Please transcribe every entry below exactly as written.

BEGIN Data listing

theorem State.clearCores_keeps {r₀ : State} (s : State) (quads : List Nat) (hk : Keeps r₀ s) : Keeps r₀ (State.clearCores s quads) := by
  unfold State.clearCores
  repeat' with_reducible first
    | assumption
    | apply Core.cleared_pad
    | split
    | apply keeps_set
    | apply keeps_set_cores
    | apply Keeps.cores
    | apply Keeps.pads
    | apply kTbl_mapV
    | apply kCores_mapV
    | intro _

theorem State.clearPart_keeps {r₀ : State} (s : State) (p : Nat) (hk : Keeps r₀ s) : Keeps r₀ (State.clearPart s p) := by
  unfold State.clearPart
  try dsimp only
  repeat' with_reducible first
    | assumption
    | apply State.atcDrop_keeps
    | apply State.clearCores_keeps
    | apply State.modPart_keeps

theorem State.dropWindows_keeps {r₀ : State} (s : State) (t : Nat → InWindow → Bool) (hk : Keeps r₀ s) : Keeps r₀ (State.dropWindows s t) := by
  unfold State.dropWindows
  try dsimp only
  repeat' with_reducible first
    | assumption
    | apply State.sweepFolio_keeps
    | apply State.modFolio_keeps
    | apply keeps_foldl
    | apply keeps_set
    | apply keeps_set_inbound
    | apply Keeps.inbound
    | apply kTbl_filter
    | apply kTbl_map
    | intro _

theorem State.deleteContext_keeps {r₀ : State} (s : State) (k : Nat) (hk : Keeps r₀ s) : Keeps r₀ (State.deleteContext s k) := by
  unfold State.deleteContext
  try dsimp only
  repeat' with_reducible first
    | assumption
    | apply State.dropWindows_keeps
    | apply State.dropTranslations_keeps
    | apply State.closeHolds_keeps
    | apply State.emit_keeps
    | apply State.atcDrop_keeps
    | split
    | (simp only [keeps_mk]; refine ⟨?_, ?_, ?_, ?_, ?_, ?_, ?_, ?_, ?_, ?_, ?_, ?_, ?_, ?_, ?_, ?_, ?_, ?_, ?_, ?_, ?_, ?_, ?_⟩)
    | apply Keeps.pending
    | apply Keeps.out
    | apply Keeps.fuses
    | apply Keeps.now
    | apply Keeps.free
    | apply Keeps.lanes
    | apply Keeps.fports
    | apply Keeps.parts
    | apply Keeps.ctxs
    | apply Keeps.queues
    | apply Keeps.graphs
    | apply Keeps.seqs
    | apply Keeps.extents
    | apply Keeps.folios
    | apply Keeps.atc
    | apply Keeps.xlats
    | apply Keeps.inbound
    | apply Keeps.reqs
    | apply Keeps.cores
    | apply Keeps.clusters
    | apply Keeps.accrued
    | apply Keeps.errs
    | apply Keeps.pads
    | apply kTbl_put
    | apply kTbl_del
    | apply kTbl_mapV
    | apply kTbl_filter

theorem State.dismantle_keeps {r₀ : State} (s : State) (p : Nat) (hk : Keeps r₀ s) : Keeps r₀ (State.dismantle s p) := by
  unfold State.dismantle
  try dsimp only
  repeat' with_reducible first
    | assumption
    | apply State.deleteContext_keeps
    | apply State.dropWindows_keeps
    | apply State.askRevoke_keeps
    | apply State.modPart_keeps
    | apply keeps_foldl
    | apply keeps_set
    | intro _

theorem State.startDestroy_keeps {r₀ : State} (s : State) (p : Nat) (ch : Option Nat) (hk : Keeps r₀ s) : Keeps r₀ (State.startDestroy s p ch) := by
  unfold State.startDestroy
  try dsimp only
  repeat' with_reducible first
    | assumption
    | apply State.modPart_keeps
    | apply State.park_keeps
    | apply State.fencePart_keeps
    | apply keeps_foldl
    | split
    | apply keeps_set
    | intro _

theorem State.resetReply_keeps {r₀ : State} (s : State) (p : Nat) (ch : Nat) (hk : Keeps r₀ s) : Keeps r₀ (State.resetReply s p ch) := by
  unfold State.resetReply
  try dsimp only
  repeat' with_reducible first
    | assumption
    | apply State.accept_keeps
    | apply State.fencePart_keeps
    | split

theorem State.endReset_keeps {r₀ : State} (s : State) (p : Nat) (hk : Keeps r₀ s) : Keeps r₀ (State.endReset s p) := by
  unfold State.endReset
  try dsimp only
  repeat' with_reducible first
    | assumption
    | apply State.clearPart_keeps
    | apply State.resumePartition_keeps
    | apply State.modPart_keeps
    | apply State.newEpoch_keeps
    | apply State.acceptAll_keeps
    | apply State.resetReply_keeps
    | apply keeps_foldl
    | split
    | apply keeps_set
    | intro _

theorem State.endClearing_keeps {r₀ : State} (s : State) (p : Nat) (hk : Keeps r₀ s) : Keeps r₀ (State.endClearing s p) := by
  unfold State.endClearing
  try dsimp only
  repeat' with_reducible first
    | assumption
    | apply State.dropLines_keeps
    | apply State.clearCores_keeps
    | apply State.modPart_keeps

theorem State.endDestroy_keeps {r₀ : State} (s : State) (p : Nat) (hk : Keeps r₀ s) : Keeps r₀ (State.endDestroy s p) := by
  unfold State.endDestroy
  try dsimp only
  repeat' with_reducible first
    | assumption
    | apply State.zeroise_keeps
    | apply State.clearPart_keeps
    | apply State.acceptAll_keeps
    | apply keeps_set
    | apply keeps_set_parts
    | apply Keeps.parts
    | apply kTbl_del

theorem State.becomeFatal_keeps {r₀ : State} (s : State) (hk : Keeps r₀ s) : Keeps r₀ (State.becomeFatal s) := by
  unfold State.becomeFatal
  try dsimp only
  repeat' with_reducible first
    | assumption
    | apply State.sendAbort_keeps
    | apply State.track_keeps
    | apply State.emit_keeps
    | apply State.endWhere_keeps
    | apply keeps_foldl
    | split
    | apply keeps_set
    | apply keeps_set_errs
    | apply Keeps.errs
    | apply kErrs_mk_of
    | apply kQuarantine_filter
    | apply kErrQueues_put
    | apply kErrs_queue_le
    | apply kErrs_queues
    | apply kErrs_log
    | apply kErrs_quarantine
    | intro _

END Data listing

_Solution to this task_
theorem State.clearCores_keeps {r₀ : State} (s : State) (quads : List Nat) (hk : Keeps r₀ s) : Keeps r₀ (State.clearCores s quads) := by
  unfold State.clearCores
  repeat' with_reducible first
    | assumption
    | apply Core.cleared_pad
    | split
    | apply keeps_set
    | apply keeps_set_cores
    | apply Keeps.cores
    | apply Keeps.pads
    | apply kTbl_mapV
    | apply kCores_mapV
    | intro _

theorem State.clearPart_keeps {r₀ : State} (s : State) (p : Nat) (hk : Keeps r₀ s) : Keeps r₀ (State.clearPart s p) := by
  unfold State.clearPart
  try dsimp only
  repeat' with_reducible first
    | assumption
    | apply State.atcDrop_keeps
    | apply State.clearCores_keeps
    | apply State.modPart_keeps

theorem State.dropWindows_keeps {r₀ : State} (s : State) (t : Nat → InWindow → Bool) (hk : Keeps r₀ s) : Keeps r₀ (State.dropWindows s t) := by
  unfold State.dropWindows
  try dsimp only
  repeat' with_reducible first
    | assumption
    | apply State.sweepFolio_keeps
    | apply State.modFolio_keeps
    | apply keeps_foldl
    | apply keeps_set
    | apply keeps_set_inbound
    | apply Keeps.inbound
    | apply kTbl_filter
    | apply kTbl_map
    | intro _

theorem State.deleteContext_keeps {r₀ : State} (s : State) (k : Nat) (hk : Keeps r₀ s) : Keeps r₀ (State.deleteContext s k) := by
  unfold State.deleteContext
  try dsimp only
  repeat' with_reducible first
    | assumption
    | apply State.dropWindows_keeps
    | apply State.dropTranslations_keeps
    | apply State.closeHolds_keeps
    | apply State.emit_keeps
    | apply State.atcDrop_keeps
    | split
    | (simp only [keeps_mk]; refine ⟨?_, ?_, ?_, ?_, ?_, ?_, ?_, ?_, ?_, ?_, ?_, ?_, ?_, ?_, ?_, ?_, ?_, ?_, ?_, ?_, ?_, ?_, ?_⟩)
    | apply Keeps.pending
    | apply Keeps.out
    | apply Keeps.fuses
    | apply Keeps.now
    | apply Keeps.free
    | apply Keeps.lanes
    | apply Keeps.fports
    | apply Keeps.parts
    | apply Keeps.ctxs
    | apply Keeps.queues
    | apply Keeps.graphs
    | apply Keeps.seqs
    | apply Keeps.extents
    | apply Keeps.folios
    | apply Keeps.atc
    | apply Keeps.xlats
    | apply Keeps.inbound
    | apply Keeps.reqs
    | apply Keeps.cores
    | apply Keeps.clusters
    | apply Keeps.accrued
    | apply Keeps.errs
    | apply Keeps.pads
    | apply kTbl_put
    | apply kTbl_del
    | apply kTbl_mapV
    | apply kTbl_filter

theorem State.dismantle_keeps {r₀ : State} (s : State) (p : Nat) (hk : Keeps r₀ s) : Keeps r₀ (State.dismantle s p) := by
  unfold State.dismantle
  try dsimp only
  repeat' with_reducible first
    | assumption
    | apply State.deleteContext_keeps
    | apply State.dropWindows_keeps
    | apply State.askRevoke_keeps
    | apply State.modPart_keeps
    | apply keeps_foldl
    | apply keeps_set
    | intro _

theorem State.startDestroy_keeps {r₀ : State} (s : State) (p : Nat) (ch : Option Nat) (hk : Keeps r₀ s) : Keeps r₀ (State.startDestroy s p ch) := by
  unfold State.startDestroy
  try dsimp only
  repeat' with_reducible first
    | assumption
    | apply State.modPart_keeps
    | apply State.park_keeps
    | apply State.fencePart_keeps
    | apply keeps_foldl
    | split
    | apply keeps_set
    | intro _

theorem State.resetReply_keeps {r₀ : State} (s : State) (p : Nat) (ch : Nat) (hk : Keeps r₀ s) : Keeps r₀ (State.resetReply s p ch) := by
  unfold State.resetReply
  try dsimp only
  repeat' with_reducible first
    | assumption
    | apply State.accept_keeps
    | apply State.fencePart_keeps
    | split

theorem State.endReset_keeps {r₀ : State} (s : State) (p : Nat) (hk : Keeps r₀ s) : Keeps r₀ (State.endReset s p) := by
  unfold State.endReset
  try dsimp only
  repeat' with_reducible first
    | assumption
    | apply State.clearPart_keeps
    | apply State.resumePartition_keeps
    | apply State.modPart_keeps
    | apply State.newEpoch_keeps
    | apply State.acceptAll_keeps
    | apply State.resetReply_keeps
    | apply keeps_foldl
    | split
    | apply keeps_set
    | intro _

theorem State.endClearing_keeps {r₀ : State} (s : State) (p : Nat) (hk : Keeps r₀ s) : Keeps r₀ (State.endClearing s p) := by
  unfold State.endClearing
  try dsimp only
  repeat' with_reducible first
    | assumption
    | apply State.dropLines_keeps
    | apply State.clearCores_keeps
    | apply State.modPart_keeps

theorem State.endDestroy_keeps {r₀ : State} (s : State) (p : Nat) (hk : Keeps r₀ s) : Keeps r₀ (State.endDestroy s p) := by
  unfold State.endDestroy
  try dsimp only
  repeat' with_reducible first
    | assumption
    | apply State.zeroise_keeps
    | apply State.clearPart_keeps
    | apply State.acceptAll_keeps
    | apply keeps_set
    | apply keeps_set_parts
    | apply Keeps.parts
    | apply kTbl_del

theorem State.becomeFatal_keeps {r₀ : State} (s : State) (hk : Keeps r₀ s) : Keeps r₀ (State.becomeFatal s) := by
  unfold State.becomeFatal
  try dsimp only
  repeat' with_reducible first
    | assumption
    | apply State.sendAbort_keeps
    | apply State.track_keeps
    | apply State.emit_keeps
    | apply State.endWhere_keeps
    | apply keeps_foldl
    | split
    | apply keeps_set
    | apply keeps_set_errs
    | apply Keeps.errs
    | apply kErrs_mk_of
    | apply kQuarantine_filter
    | apply kErrQueues_put
    | apply kErrs_queue_le
    | apply kErrs_queues
    | apply kErrs_log
    | apply kErrs_quarantine
    | intro _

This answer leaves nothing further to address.